Youle Mike, Staszweski Schlomo, Clotet Bonaventura, Arribas José Ramon, Blaxhult Anders, Carosi Giampiero, Dejesus Edwin, Di Perri Gianni, Estrada Vicente, Fisher Martin, Kovacs Colin, Kulasegaram Ranjababu, Lazzarin Adriano, Marriott Debbie, Muñoz Leopoldo, Reynes Jacques, Shalit Peter, Slim Jihad, Tsoukas Chris, Vaccaro Anthony, Vera José
Royal Free Hospital Centre for HIV Medicine, Royal Free Hospital, London, UK.
HIV Clin Trials. 2006 Mar-Apr;7(2):86-96. doi: 10.1310/2xvk-pbgl-735n-wh72.
Recent data from clinical trials investigating the efficacy of enfuvirtide, a fusion inhibitor, in treatment-experienced patients have revealed that the addition of enfuvirtide (ENF) to an active boosted protease inhibitor regimen doubles the rate of virological response. At week 48 of the TORO studies, 55% of patients previously naive to and receiving lopinavir/ritonavir (LPV/r) with ENF achieved a viral load of <400 copies/mL compared with 24% of patients treated with LPV/r alone. At week 24 of the RESIST studies, 70% of previously ENF-naive patients who took both ENF and tipranavir/ritonavir (TPV/r) achieved a >or=1 log10 reduction in viral load compared with 37% of such patients treated with TPV/r alone. Similarly, concomitant use of TMC114/ritonavir (TMC114/r) with ENF, compared with TMC114/r alone, increased the number of patients with <50 copies/mL from 46% to 64% in a combined 24-week analysis from the POWER trials. Data from these trials suggest that combining one agent from a new class with a new agent from a previously exposed class offers a greater chance of achieving full virological control than either type of agent alone. Undetectable viraemia should be the primary objective for treatment-experienced patients requiring a switch in therapy, and the present data support the combination of an active boosted protease inhibitor with an agent from a new class (e.g., ENF) for triple-class-experienced patients.

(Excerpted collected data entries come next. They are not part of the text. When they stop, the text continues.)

theorem State.denied_keeps {pts : List Part} (hw : Within [.run, .od, .sched, .twin, .hosts, .events] pts) {bef : State}
    (_ofClaim : Bool) {s : State} (h : bef.Keeps pts s) : bef.Keeps pts (State.denied _ofClaim s) := by
  unfold State.denied
  repeat' (first
    | with_reducible assumption | ((with_reducible refine Within.sub hw ?_); decide)
    | (fail_if_no_progress extract_lets -underBinder -merge -useContext +onlyGivenNames z
       first
       | (refine keeps_cut (s := z) ?_ ?_; (on_goal 1 => unfold z); on_goal 2 => (intro _; try clear_value z))
       | try clear_value z)
    | with_reducible apply State.suspect_keeps | with_reducible apply State.selfFence_keeps
    | with_reducible apply State.bump_keeps | with_reducible apply keeps_ite | with_reducible apply keeps_ite_snd | split
    | (intro _; intros; try beta_reduce))

theorem execWitnessDeny_keeps (dt : Nat) (src : BitVec 128) (frame : TwinFrame) (s : State) :
    ∃ t, execWitnessDeny dt src frame s = .next t ∧ (s.elapse dt).Keeps [.run, .od, .sched, .twin, .hosts, .events] t := by
  unfold execWitnessDeny
  refine ⟨_, rfl, ?_⟩
  have hw : Within [.run, .od, .sched, .twin, .hosts, .events] [.run, .od, .sched, .twin, .hosts, .events] := fun _ h => h
  have h := State.Keeps.refl [.run, .od, .sched, .twin, .hosts, .events] (s.elapse dt)
  generalize s.elapse dt = bef at h ⊢
  repeat' (first
    | with_reducible assumption | ((with_reducible refine Within.sub hw ?_); decide)
    | with_reducible apply State.denied_keeps | with_reducible apply State.onWitness_keeps | with_reducible apply keeps_ite
    | with_reducible apply keeps_ite_snd | split | (intro _; intros; try beta_reduce))

theorem execFenceGuard_keeps (dt : Nat) (s : State) :
    ∃ t, execFenceGuard dt s = .next t ∧ (s.elapse dt).Keeps [.out, .od, .mem, .streams, .twin, .hosts] t := by
  unfold execFenceGuard
  refine ⟨_, rfl, ?_⟩
  have hw : Within [.out, .od, .mem, .streams, .twin, .hosts] [.out, .od, .mem, .streams, .twin, .hosts] := fun _ h => h
  have h := State.Keeps.refl [.out, .od, .mem, .streams, .twin, .hosts] (s.elapse dt)
  generalize s.elapse dt = bef at h ⊢
  repeat' (first
    | with_reducible assumption | ((with_reducible refine Within.sub hw ?_); decide)
    | (fail_if_no_progress extract_lets -underBinder -merge -useContext +onlyGivenNames z
       first
       | (refine keeps_cut (s := z) ?_ ?_; (on_goal 1 => unfold z); on_goal 2 => (intro _; try clear_value z))
       | try clear_value z)
    | with_reducible apply State.releaseFence_keeps | with_reducible apply keeps_ite | with_reducible apply keeps_ite_snd
    | split | (intro _; intros; try beta_reduce))

theorem State.goodbye_keeps {pts : List Part} (hw : Within [.out, .od, .mem, .streams, .sched, .twin, .hosts, .events] pts)
    {bef : State} {s : State} (i : Nat) (h : bef.Keeps pts s) : bef.Keeps pts (State.goodbye s i) := by
  unfold State.goodbye
  repeat' (first
    | with_reducible assumption | ((with_reducible refine Within.sub hw ?_); decide)
    | with_reducible apply State.enterTakeover_keeps | with_reducible apply keeps_ite | with_reducible apply keeps_ite_snd
    | split | (intro _; intros; try beta_reduce))

theorem execGoodbye_keeps (dt : Nat) (port : Fin 8) (frame : TwinFrame) (s : State) :
    ∃ t, execGoodbye dt port frame s = .next t ∧ (s.elapse dt).Keeps [.out, .od, .mem, .streams, .sched, .twin, .hosts,
        .events] t := by
  unfold execGoodbye
  refine ⟨_, rfl, ?_⟩
  have hw : Within [.out, .od, .mem, .streams, .sched, .twin, .hosts, .events] [.out, .od, .mem, .streams, .sched, .twin,
      .hosts, .events] := fun _ h => h
  have h := State.Keeps.refl [.out, .od, .mem, .streams, .sched, .twin, .hosts, .events] (s.elapse dt)
  generalize s.elapse dt = bef at h ⊢
  repeat' (first
    | with_reducible assumption | ((with_reducible refine Within.sub hw ?_); decide)
    | with_reducible apply State.goodbye_keeps | with_reducible apply State.onTwinPort_keeps
    | with_reducible apply keeps_ite | with_reducible apply keeps_ite_snd | split | (intro _; intros; try beta_reduce))

theorem execAdoptionFromBacklog_keeps (dt : Nat) (s : State) :
    ∃ t, execAdoptionFromBacklog dt s = .next t ∧ (s.elapse dt).Keeps [.out, .od, .mem, .streams, .sched, .twin, .hosts,
        .events] t := by
  unfold execAdoptionFromBacklog
  refine ⟨_, rfl, ?_⟩
  have hw : Within [.out, .od, .mem, .streams, .sched, .twin, .hosts, .events] [.out, .od, .mem, .streams, .sched, .twin,
      .hosts, .events] := fun _ h => h
  have h := State.Keeps.refl [.out, .od, .mem, .streams, .sched, .twin, .hosts, .events] (s.elapse dt)
  generalize s.elapse dt = bef at h ⊢
  repeat' (first
    | with_reducible assumption | ((with_reducible refine Within.sub hw ?_); decide)
    | with_reducible apply State.settleTakeover_keeps | with_reducible apply State.adoptBacklog_keeps
    | with_reducible apply keeps_ite | with_reducible apply keeps_ite_snd | split | (intro _; intros; try beta_reduce))

theorem execTokenLogEntry_keeps (dt : Nat) (entry : LogEntry) (s : State) :
    ∃ t, execTokenLogEntry dt entry s = .next t ∧ (s.elapse dt).Keeps [.out, .jobs, .streams, .twin] t := by
  unfold execTokenLogEntry
  refine ⟨_, rfl, ?_⟩
  have hw : Within [.out, .jobs, .streams, .twin] [.out, .jobs, .streams, .twin] := fun _ h => h
  have h := State.Keeps.refl [.out, .jobs, .streams, .twin] (s.elapse dt)
  generalize s.elapse dt = bef at h ⊢
  repeat' (first
    | with_reducible assumption | ((with_reducible refine Within.sub hw ?_); decide)
    | (fail_if_no_progress extract_lets -underBinder -merge -useContext +onlyGivenNames z
       first
       | (refine keeps_cut (s := z) ?_ ?_; (on_goal 1 => unfold z); on_goal 2 => (intro _; try clear_value z))
       | try clear_value z)
    | with_reducible apply State.takeLog_keeps | with_reducible apply keeps_ite | with_reducible apply keeps_ite_snd | split
    | (intro _; intros; try beta_reduce))

theorem execTokenLogAck_keeps (dt : Nat) (seq : Nat) (s : State) :
    ∃ t, execTokenLogAck dt seq s = .next t ∧ (s.elapse dt).Keeps [.out, .od, .mem, .twin, .hosts] t := by
  unfold execTokenLogAck
  refine ⟨_, rfl, ?_⟩
  have hw : Within [.out, .od, .mem, .twin, .hosts] [.out, .od, .mem, .twin, .hosts] := fun _ h => h
  have h := State.Keeps.refl [.out, .od, .mem, .twin, .hosts] (s.elapse dt)
  generalize s.elapse dt = bef at h ⊢
  repeat' (first
    | with_reducible assumption | ((with_reducible refine Within.sub hw ?_); decide)
    | (fail_if_no_progress extract_lets -underBinder -merge -useContext +onlyGivenNames z
       first
       | (refine keeps_cut (s := z) ?_ ?_; (on_goal 1 => unfold z); on_goal 2 => (intro _; try clear_value z))
       | try clear_value z)
    | with_reducible apply State.logAcks_keeps | with_reducible apply keeps_ite | with_reducible apply keeps_ite_snd | split
    | (intro _; intros; try beta_reduce))

theorem execCheckpointReceived_keeps (dt : Nat) (ckpt : Checkpoint) (s : State) :
    ∃ t, execCheckpointReceived dt ckpt s = .next t ∧ (s.elapse dt).Keeps [.out, .od, .mem, .jobs, .streams, .twin, .hosts,
        .events, .free] t := by
  unfold execCheckpointReceived
  refine ⟨_, rfl, ?_⟩
  have hw : Within [.out, .od, .mem, .jobs, .streams, .twin, .hosts, .events, .free] [.out, .od, .mem, .jobs, .streams,
      .twin, .hosts, .events, .free] := fun _ h => h
  have h := State.Keeps.refl [.out, .od, .mem, .jobs, .streams, .twin, .hosts, .events, .free] (s.elapse dt)
  generalize s.elapse dt = bef at h ⊢
  repeat' (first
    | with_reducible assumption | ((with_reducible refine Within.sub hw ?_); decide)
    | (fail_if_no_progress extract_lets -underBinder -merge -useContext +onlyGivenNames z
       first
       | (refine keeps_cut (s := z) ?_ ?_; (on_goal 1 => unfold z); on_goal 2 => (intro _; try clear_value z))
       | try clear_value z)
    | with_reducible apply State.settlePair_keeps | with_reducible apply State.takeCheckpoint_keeps
    | with_reducible apply keeps_ite | with_reducible apply keeps_ite_snd | split | (intro _; intros; try beta_reduce))

theorem State.checkpointAcked_keeps {pts : List Part} (hw : Within (Part.allBut [.free]) pts) {bef : State} {s : State} (n :
    Nat) (h : bef.Keeps pts s) : bef.Keeps pts (State.checkpointAcked s n) := by
  unfold State.checkpointAcked
  repeat' (first
    | with_reducible assumption | ((with_reducible refine Within.sub hw ?_); decide)
    | (fail_if_no_progress extract_lets -underBinder -merge -useContext +onlyGivenNames z
       first
       | (refine keeps_cut (s := z) ?_ ?_; (on_goal 1 => unfold z); on_goal 2 => (intro _; try clear_value z))
       | try clear_value z)
    | with_reducible apply State.settlePair_keeps | with_reducible apply State.advance_keeps
    | with_reducible apply State.modStream_keeps | with_reducible apply keeps_ite | with_reducible apply keeps_ite_snd
    | split
    | ((with_reducible refine State.keeps_mk hw (by assumption) rfl ?_)
       intro p; cases p <;> (first | exact .inl (by decide) | exact .inr rfl))
    | (intro _; intros; try beta_reduce))

theorem execCheckpointAck_keeps (dt : Nat) (stream : BitVec 16) (s : State) :
    ∃ t, execCheckpointAck dt stream s = .next t ∧ (s.elapse dt).Keeps (Part.allBut [.free]) t := by
  unfold execCheckpointAck
  refine ⟨_, rfl, ?_⟩
  have hw : Within (Part.allBut [.free]) (Part.allBut [.free]) := fun _ h => h
  have h := State.Keeps.refl (Part.allBut [.free]) (s.elapse dt)
  generalize s.elapse dt = bef at h ⊢
  repeat' (first
    | with_reducible assumption | ((with_reducible refine Within.sub hw ?_); decide)
    | (fail_if_no_progress extract_lets -underBinder -merge -useContext +onlyGivenNames z
       first
       | (refine keeps_cut (s := z) ?_ ?_; (on_goal 1 => unfold z); on_goal 2 => (intro _; try clear_value z))
       | try clear_value z)
    | with_reducible apply State.checkpointAcked_keeps | with_reducible apply keeps_ite | with_reducible apply keeps_ite_snd
    | split | (intro _; intros; try beta_reduce))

近期关于融合抑制剂恩夫韦肽在经治患者中疗效的临床试验数据显示,在高效强化蛋白酶抑制剂治疗方案中加用恩夫韦肽(ENF)可使病毒学应答率翻倍。在TORO研究的第48周,既往未接受过治疗且接受洛匹那韦/利托那韦(LPV/r)联合ENF治疗的患者中,55%的患者病毒载量降至<400拷贝/毫升,而单独接受LPV/r治疗的患者这一比例为24%。在RESIST研究的第24周,既往未接受过ENF治疗且同时服用ENF和替拉那韦/利托那韦(TPV/r)的患者中,70%的患者病毒载量降低≥1 log10,而单独接受TPV/r治疗的患者这一比例为37%。同样,在POWER试验合并的24周分析中,与单独使用TMC114/利托那韦(TMC114/r)相比,TMC114/r与ENF联合使用使病毒载量<50拷贝/毫升的患者比例从46%增至64%。这些试验数据表明,将一类新药物中的一种与既往使用过的一类新药物联合使用,比单独使用任何一种药物更有可能实现完全病毒学控制。对于需要更换治疗方案的经治患者,不可检测的病毒血症应是主要治疗目标,目前的数据支持将高效强化蛋白酶抑制剂与一类新药物(如ENF)联合用于接受过三类药物治疗的患者。